Dans un communiqué du 20 novembre 2020, la commission de la culture, de l’éducation et de la communication du Sénat a fait savoir qu’elle émettait un avis défavorable à l’adoption des crédits en faveur de l’enseignement agricole. L’augmentation bénéficierait principalement à l’école inclusive ainsi qu’à l’aide sociale, mais pas suffisamment au maintien de l’enseignement agricole. « La situation est telle que la survie de l’enseignement agricole, à moyen terme, est menacée », dénonce la rapporteure Nathalie Delattre (RDSE).

Une situation « brutalement dégradée » par la crise sanitaire

42C’est le nombre d’établissements de l’enseignement agricole qui sont en « urgence financière », selon la sénatrice Nathalie Delattre.

La rentrée de 2020 a vu ses effectifs diminuer de 2,2 %, surtout dans l’enseignement privé, après une année de rebond en 2019. La faute notamment à la crise sanitaire qui a empêché certains établissements de maintenir leurs portes ouvertes, au confinement qui a favorisé le choix d’une formation de proximité, ainsi qu’à l’attrait pour les formations en apprentissage, dont les effectifs ne sont pas comptabilisés parmi ceux des établissements d’enseignement agricole.

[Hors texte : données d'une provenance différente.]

-- ==== Sys2Proof/Machine/Stations.lean ====
section
/-! DEFINITION. Punching and bending (chapter 8): the Punch Controller's and the Bend Controller's work on the items in
their stations. -/

namespace Sys2Proof.Machine

/-! ### The Punch Controller (R160 to R166) -/

/-- The station record becomes IDLE with its fields absent (R163), the next die place 0 (DESIGN CHOICE, log 35); the line
halted flag and the stray count stay. -/
def Punch.toIdle (p : Punch) : Punch :=
  { p with state := .idle, item := none, pattern := none, nextDie := 0, die := none, start := none, deadline := none }

/-- The next die of the pattern copy is ordered at the time `now`, with the die timeout `timeout` (R162). -/
def Punch.orderDie (p : Punch) (now timeout : Nat) : Punch :=
  let n := (p.pattern.getD []).getD p.nextDie 0
  { p with state := .stroking, die := some n, dies := p.dies.set n true, start := some now,
           deadline := some (deadlineAfter now timeout), nextDie := p.nextDie + 1 }

/-- The stroke in progress ends: the die output is RELEASED (R162, R164). -/
def Punch.releaseDie (p : Punch) : Punch :=
  match p.die with
  | none => p
  | some n => { p with dies := p.dies.set n false, die := none, start := none, deadline := none }

def State.orderDie (s : State) : State := { s with punch := s.punch.orderDie s.now s.link.timing.die }

/-- The Punch Controller has finished with the item (R163). -/
def State.punchFinishes (order : Nat) (s : State) : State :=
  State.finishWork order { s with punch := s.punch.toIdle }

/-- A controller takes the entry notice of an item, which waits no longer (R143). -/
def State.noticeTaken (order : Nat) (s : State) : State := s.modifyItem order fun it => { it with entryTime := none }

/-- The Punch Controller takes the entry notice of an item (R161). -/
def State.punchTakes (it : Item) (s : State) : State :=
  let s := s.noticeTaken it.order
  let s :=
    if it.cause = .none_ ∧ s.assigned it.plate.line ≠ some it.press then s.retireForReplacement it.order .redirected
    else s
  if s.itemRetired it.order then s.finishWork it.order
  else
    let pattern := ((s.press it.press).bind fun p => s.punch.patterns.getD p.pattern none).getD []
    let s := { s with punch := { s.punch with item := some it.order, pattern := some pattern, nextDie := 0 } }
    s.orderDie

/-- The entry notice that a station's controller has yet to take: that of the item whose station work is WORKING and whose
entry is not yet taken; it carries the arrival's timestamp, the item's `entryTime` (R143). -/
def Line.noticed (l : Line) (st : Station) : Option Item :=
  match l.stationItem st with
  | some it => if it.location = .inStation ∧ it.work = some .working ∧ it.entryTime.isSome then some it else none
  | none => none

/-- The Punch Controller, IDLE, takes an entry notice in RUNNING (R161). -/
def State.punchEntry (s : State) : State :=
  if s.line.state = .running ∧ s.punch.state = .idle then
    match s.line.noticed .punch with
    | some it => s.punchTakes it
    | none => s
  else s

/-- What follows a stroke's completion (R163). -/
def State.punchContinues (order : Nat) (s : State) : State :=
  if (s.punch.pattern.getD []).length ≤ s.punch.nextDie then s.punchFinishes order
  else if s.itemRetired order then s.punchFinishes order
  else if s.punch.halted then { s with punch := { s.punch with state := .paused } }
  else s.orderDie

/-- A DIE_HOME arrival stamped `t` matches the stroke in progress (R162). -/
def Punch.matches (p : Punch) (n t : Nat) : Bool :=
  decide (p.state = .stroking) && decide (p.die = some n) && (match p.start with
    | some t0 => notBefore t t0
    | none => false)

/-- A DIE_HOME arrival of die `n` stamped `t` (R162, R163). -/
def State.dieHome (n t : Nat) (s : State) : State :=
  if s.punch.matches n t then
    State.punchContinues (s.punch.item.getD Config.count16) { s with punch := s.punch.releaseDie }
  else { s with punch := { s.punch with strays := saturate16 s.punch.strays } }

/-- The die deadline expires (R164). -/
def State.dieExpires (s : State) : State :=
  match s.punch.state, s.punch.item, s.punch.die with
  | .stroking, some order, some n =>
    if dueAt s.now s.punch.deadline then
      let s := { s with punch := s.punch.releaseDie }
      let s := s.retireForReplacement order .dieFault
      let s := s.haltLine .dieTimeout (some order) (some (11 + n)) none
      s.punchFinishes order
    else s
  | _, _, _ => s

/-- The Punch Controller is told of the return to RUNNING (R165). -/
def State.punchReturns (s : State) : State :=
  let s := { s with punch := { s.punch with halted := false } }
  match s.punch.state, s.punch.item with
  | .paused, some order => if s.itemRetired order then s.punchFinishes order else s.orderDie
  | _, _ => s

/-- The Punch Controller is told that its item is gone (R166). -/
def State.punchRemoved (s : State) : State := { s with punch := s.punch.releaseDie.toIdle }

/-! ### The Bend Controller (R167 to R170) -/

def Bend.toIdle (b : Bend) : Bend :=
  { b with state := .idle, item := none, profile := none, bend := none, start := none, deadline := none }

/-- The output of a bend takes a value. -/
def Bend.drive (b : Bend) (k : BendKind) (v : Bool) : Bend :=
  match k with
  | .lead => { b with outLead := v }
  | .tail => { b with outTail := v }

/-- A bend is ordered (R168). -/
def Bend.order (b : Bend) (k : BendKind) (now timeout : Nat) : Bend :=
  { b.drive k true with state := .bending, bend := some k, start := some now,
                        deadline := some (deadlineAfter now timeout) }

/-- The bend in stroke ends: its output is RELEASED (R168, R169). -/
def Bend.release (b : Bend) : Bend :=
  match b.bend with
  | none => b
  | some k => { b.drive k false with bend := none, start := none, deadline := none }

def State.orderBend (k : BendKind) (s : State) : State := { s with bend := s.bend.order k s.now s.link.timing.bend }

def State.bendFinishes (order : Nat) (s : State) : State := State.finishWork order { s with bend := s.bend.toIdle }

/-- The Bend Controller takes the entry notice of an item (R167). -/
def State.bendTakes (it : Item) (s : State) : State :=
  let s := s.noticeTaken it.order
  if it.cause ≠ .none_ then s.finishWork it.order
  else
    let profile := ((s.press it.press).bind fun p => s.bend.profiles.getD p.profile none).getD ⟨false, false⟩
    if !profile.lead && !profile.tail then s.finishWork it.order
    else
      let s := { s with bend := { s.bend with item := some it.order, profile := some profile } }
      s.orderBend (if profile.lead then .lead else .tail)

/-- The Bend Controller, IDLE, takes an entry notice in RUNNING (R167). -/
def State.bendEntry (s : State) : State :=
  if s.line.state = .running ∧ s.bend.state = .idle then
    match s.line.noticed .bend with
    | some it => s.bendTakes it
    | none => s
  else s

/-- What follows a bend's completion (R168). -/
def State.bendContinues (order : Nat) (k : BendKind) (s : State) : State :=
  if k = .lead ∧ (s.bend.profile.map Profile.tail).getD false ∧ !s.itemRetired order then
    if s.bend.halted then { s with bend := { s.bend with state := .paused } } else s.orderBend .tail
  else s.bendFinishes order

/-- A BEND_DONE arrival stamped `t` matches the bend in stroke (R168). -/
def Bend.matches (b : Bend) (t : Nat) : Bool :=
  decide (b.state = .bending) && (match b.start with
    | some t0 => notBefore t t0
    | none => false)

/-- A BEND_DONE arrival stamped `t` (R168). -/
def State.bendDone (t : Nat) (s : State) : State :=
  match s.bend.matches t, s.bend.bend with
  | true, some k => State.bendContinues (s.bend.item.getD Config.count16) k { s with bend := s.bend.release }
  | _, _ => { s with bend := { s.bend with strays := saturate16 s.bend.strays } }

/-- The bend deadline expires (R169). -/
def State.bendExpires (s : State) : State :=
  match s.bend.state, s.bend.item with
  | .bending, some order =>
    if dueAt s.now s.bend.deadline then
      let s := { s with bend := s.bend.release }
      let s := s.retireForReplacement order .bendFault
      let s := s.haltLine .bendTimeout (some order) (some 23) none
      s.bendFinishes order
    else s
  | _, _ => s

/-- The Bend Controller is told of the return to RUNNING (R170). -/
def State.bendReturns (s : State) : State :=
  let s := { s with bend := { s.bend with halted := false } }
  match s.bend.state, s.bend.item with
  | .paused, some order => if s.itemRetired order then s.bendFinishes order else s.orderBend .tail
  | _, _ => s

/-- The Bend Controller is told that its item is gone (R170). -/
def State.bendRemoved (s : State) : State := { s with bend := s.bend.release.toIdle }

end Sys2Proof.Machine
end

Mais dans son rapport, la commission pointe aussi du doigt les conséquences financières de la crise sanitaire sur les établissements agricoles. L’impact financier s’élèverait à 46,1 millions d’euros, selon une enquête de la Direction générale de l’enseignement et de la recherche (DGER). Pour cause : les pertes de recettes liées à la vente issue des ateliers et des exploitations agricoles, l’arrêt des formations pour adultes et apprentis, ainsi que l’interdiction de locations, notamment des maisons familiales et rurales (MFR) pour les colonies de vacances.

Enfin, les CFA et CFPPA des lycées agricoles publics n’ont pas pu bénéficier du chômage partiel. Le maintien de salaire des agents a dû être réalisé à partir des fonds propres des établissements. Un tiers des établissements connaîtrait des difficultés financières et 42 établissements sont en « urgence financière ». Alors que le ministère de l’Agriculture exprimait un besoin de 11,74 millions d’euros pour aider ces établissements, seuls 6 millions d’euros ont été ouverts.

Des ambitions mais peu de moyens

La commission du Sénat relève aussi d’autres difficultés. Alors que l’objectif de 200 000 étudiants et élèves pour 2022 a été fixé par l’ancien ministre Didier Guillaume, les emplois administratifs et techniques des établissements agricoles continuent d’être supprimés. En 2021, le PLF prévoit ainsi la suppression de 80 ETP puis 110 ETP en 2022, obligeant depuis la rentrée de 2019 à augmenter les seuils de dédoublement de classes de 24 à 27 élèves.

Le rapport relève également une conclusion du Conseil général de l’alimentation, de l’agriculture et des espaces ruraux (CGAER) sur le manque de moyens conduisant certains établissements agricoles à ne plus proposer aux élèves de terminale l’ensemble des enseignements de spécialité ou à restreindre les options proposées. « Alors que le ministère de l’Agriculture appelle à produire et à transformer autrement, l’enseignement agricole éprouve aujourd’hui toutes les difficultés, par manque de moyens humains, à répondre à cette injonction », souligne le rapport des sénateurs. La commission prévoit ainsi de soutenir un amendement en faveur des MFR.